Return exactly the lines of the records below, starting at the line that contains "decode ⟨0x06, []⟩ = .instr .status ∧" and ending at the line that contains "opd⟩ = .instr i →", with both of those lines kept.

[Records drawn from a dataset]
>>>>
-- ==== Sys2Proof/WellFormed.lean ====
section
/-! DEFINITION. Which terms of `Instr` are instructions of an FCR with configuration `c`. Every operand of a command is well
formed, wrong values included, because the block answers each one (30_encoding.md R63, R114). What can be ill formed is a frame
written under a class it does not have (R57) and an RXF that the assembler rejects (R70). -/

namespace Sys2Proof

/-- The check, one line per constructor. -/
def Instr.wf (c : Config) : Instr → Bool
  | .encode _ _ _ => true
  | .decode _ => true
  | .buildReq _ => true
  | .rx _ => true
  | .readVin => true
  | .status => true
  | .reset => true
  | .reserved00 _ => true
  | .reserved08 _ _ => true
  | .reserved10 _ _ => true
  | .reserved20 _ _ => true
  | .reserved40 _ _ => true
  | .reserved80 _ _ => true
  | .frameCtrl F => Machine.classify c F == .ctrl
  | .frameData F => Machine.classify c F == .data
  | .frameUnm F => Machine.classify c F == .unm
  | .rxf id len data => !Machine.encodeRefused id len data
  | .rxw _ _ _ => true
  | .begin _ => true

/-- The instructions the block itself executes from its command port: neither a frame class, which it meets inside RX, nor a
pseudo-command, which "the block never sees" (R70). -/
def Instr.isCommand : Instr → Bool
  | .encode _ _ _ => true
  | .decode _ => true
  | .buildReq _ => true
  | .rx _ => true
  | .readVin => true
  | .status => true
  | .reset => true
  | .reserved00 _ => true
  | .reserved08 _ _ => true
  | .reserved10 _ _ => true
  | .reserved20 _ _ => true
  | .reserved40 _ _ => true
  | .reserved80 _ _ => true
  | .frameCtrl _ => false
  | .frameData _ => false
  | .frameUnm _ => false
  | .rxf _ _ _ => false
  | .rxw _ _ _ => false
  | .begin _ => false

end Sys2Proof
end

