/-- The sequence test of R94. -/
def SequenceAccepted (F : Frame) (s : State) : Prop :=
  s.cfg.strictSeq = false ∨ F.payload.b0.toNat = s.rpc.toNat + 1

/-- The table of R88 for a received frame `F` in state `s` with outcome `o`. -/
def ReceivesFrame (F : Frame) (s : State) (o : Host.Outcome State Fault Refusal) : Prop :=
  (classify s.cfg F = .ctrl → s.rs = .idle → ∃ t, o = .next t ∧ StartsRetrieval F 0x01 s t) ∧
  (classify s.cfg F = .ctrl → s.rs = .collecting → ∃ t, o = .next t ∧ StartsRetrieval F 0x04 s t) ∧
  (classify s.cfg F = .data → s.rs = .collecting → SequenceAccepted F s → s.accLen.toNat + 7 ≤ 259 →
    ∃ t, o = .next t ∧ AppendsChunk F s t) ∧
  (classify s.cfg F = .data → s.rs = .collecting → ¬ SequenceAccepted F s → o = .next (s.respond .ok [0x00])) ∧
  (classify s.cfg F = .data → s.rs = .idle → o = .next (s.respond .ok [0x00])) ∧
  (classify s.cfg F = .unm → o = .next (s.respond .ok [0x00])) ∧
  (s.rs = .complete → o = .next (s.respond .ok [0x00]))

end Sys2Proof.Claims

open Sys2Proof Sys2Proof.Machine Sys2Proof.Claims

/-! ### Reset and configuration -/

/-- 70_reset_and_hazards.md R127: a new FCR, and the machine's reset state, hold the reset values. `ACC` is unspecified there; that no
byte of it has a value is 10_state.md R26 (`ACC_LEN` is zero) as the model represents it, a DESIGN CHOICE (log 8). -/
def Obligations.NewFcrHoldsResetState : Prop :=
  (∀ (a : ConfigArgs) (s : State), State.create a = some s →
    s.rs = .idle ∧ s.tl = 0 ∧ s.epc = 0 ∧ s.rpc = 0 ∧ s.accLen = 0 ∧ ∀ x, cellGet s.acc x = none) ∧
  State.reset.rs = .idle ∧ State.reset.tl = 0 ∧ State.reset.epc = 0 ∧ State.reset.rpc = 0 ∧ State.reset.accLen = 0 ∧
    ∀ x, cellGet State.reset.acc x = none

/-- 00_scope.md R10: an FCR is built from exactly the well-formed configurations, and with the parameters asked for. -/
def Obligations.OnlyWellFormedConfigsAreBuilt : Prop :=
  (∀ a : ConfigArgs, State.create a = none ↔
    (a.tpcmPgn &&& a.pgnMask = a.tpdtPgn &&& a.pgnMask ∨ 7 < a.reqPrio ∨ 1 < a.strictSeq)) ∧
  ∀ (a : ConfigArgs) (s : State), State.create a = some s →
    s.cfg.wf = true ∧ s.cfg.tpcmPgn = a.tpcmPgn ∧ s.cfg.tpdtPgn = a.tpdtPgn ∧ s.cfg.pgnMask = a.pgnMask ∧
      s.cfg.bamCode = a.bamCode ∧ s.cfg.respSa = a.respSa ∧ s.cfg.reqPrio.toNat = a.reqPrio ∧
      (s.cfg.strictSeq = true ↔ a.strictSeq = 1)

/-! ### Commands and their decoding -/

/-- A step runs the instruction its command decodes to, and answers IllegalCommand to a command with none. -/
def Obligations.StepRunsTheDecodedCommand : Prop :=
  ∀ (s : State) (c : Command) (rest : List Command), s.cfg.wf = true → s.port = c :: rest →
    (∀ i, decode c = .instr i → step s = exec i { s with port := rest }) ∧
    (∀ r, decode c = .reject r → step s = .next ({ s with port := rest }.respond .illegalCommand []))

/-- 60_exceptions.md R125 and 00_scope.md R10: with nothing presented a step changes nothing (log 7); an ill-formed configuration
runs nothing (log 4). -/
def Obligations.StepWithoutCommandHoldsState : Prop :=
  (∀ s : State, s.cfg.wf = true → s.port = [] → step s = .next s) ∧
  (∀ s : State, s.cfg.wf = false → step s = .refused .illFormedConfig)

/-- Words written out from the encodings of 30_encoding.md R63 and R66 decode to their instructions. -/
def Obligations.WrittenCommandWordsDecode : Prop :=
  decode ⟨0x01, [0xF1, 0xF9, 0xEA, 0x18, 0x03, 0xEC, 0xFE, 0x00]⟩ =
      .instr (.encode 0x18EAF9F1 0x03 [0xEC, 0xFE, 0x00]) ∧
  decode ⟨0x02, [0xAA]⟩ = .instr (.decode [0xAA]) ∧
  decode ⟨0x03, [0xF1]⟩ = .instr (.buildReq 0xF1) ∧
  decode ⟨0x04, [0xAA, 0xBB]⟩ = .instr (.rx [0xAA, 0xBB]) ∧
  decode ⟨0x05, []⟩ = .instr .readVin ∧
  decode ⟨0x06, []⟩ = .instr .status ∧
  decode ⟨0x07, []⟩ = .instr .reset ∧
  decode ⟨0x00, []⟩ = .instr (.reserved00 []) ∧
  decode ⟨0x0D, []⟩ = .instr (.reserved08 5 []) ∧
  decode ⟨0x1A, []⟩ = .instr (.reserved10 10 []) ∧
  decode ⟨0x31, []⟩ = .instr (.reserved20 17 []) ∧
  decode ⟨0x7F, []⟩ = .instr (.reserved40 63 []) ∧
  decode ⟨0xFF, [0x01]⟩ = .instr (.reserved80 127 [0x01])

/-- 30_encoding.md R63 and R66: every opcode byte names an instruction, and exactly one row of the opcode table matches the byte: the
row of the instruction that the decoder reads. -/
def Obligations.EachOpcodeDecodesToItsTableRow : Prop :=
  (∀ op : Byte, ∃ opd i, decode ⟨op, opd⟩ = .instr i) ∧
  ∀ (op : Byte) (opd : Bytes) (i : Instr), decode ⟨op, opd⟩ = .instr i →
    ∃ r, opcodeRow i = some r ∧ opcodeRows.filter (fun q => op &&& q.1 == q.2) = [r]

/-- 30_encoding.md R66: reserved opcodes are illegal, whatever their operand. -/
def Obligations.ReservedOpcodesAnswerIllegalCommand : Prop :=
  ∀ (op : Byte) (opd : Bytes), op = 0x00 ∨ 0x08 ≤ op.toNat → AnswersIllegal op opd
<<<<
• _Task solution_
  decode ⟨0x06, []⟩ = .instr .status ∧
  decode ⟨0x07, []⟩ = .instr .reset ∧
  decode ⟨0x00, []⟩ = .instr (.reserved00 []) ∧
  decode ⟨0x0D, []⟩ = .instr (.reserved08 5 []) ∧
  decode ⟨0x1A, []⟩ = .instr (.reserved10 10 []) ∧
  decode ⟨0x31, []⟩ = .instr (.reserved20 17 []) ∧
  decode ⟨0x7F, []⟩ = .instr (.reserved40 63 []) ∧
  decode ⟨0xFF, [0x01]⟩ = .instr (.reserved80 127 [0x01])

/-- 30_encoding.md R63 and R66: every opcode byte names an instruction, and exactly one row of the opcode table matches the byte: the
row of the instruction that the decoder reads. -/
def Obligations.EachOpcodeDecodesToItsTableRow : Prop :=
  (∀ op : Byte, ∃ opd i, decode ⟨op, opd⟩ = .instr i) ∧
  ∀ (op : Byte) (opd : Bytes) (i : Instr), decode ⟨op, opd⟩ = .instr i →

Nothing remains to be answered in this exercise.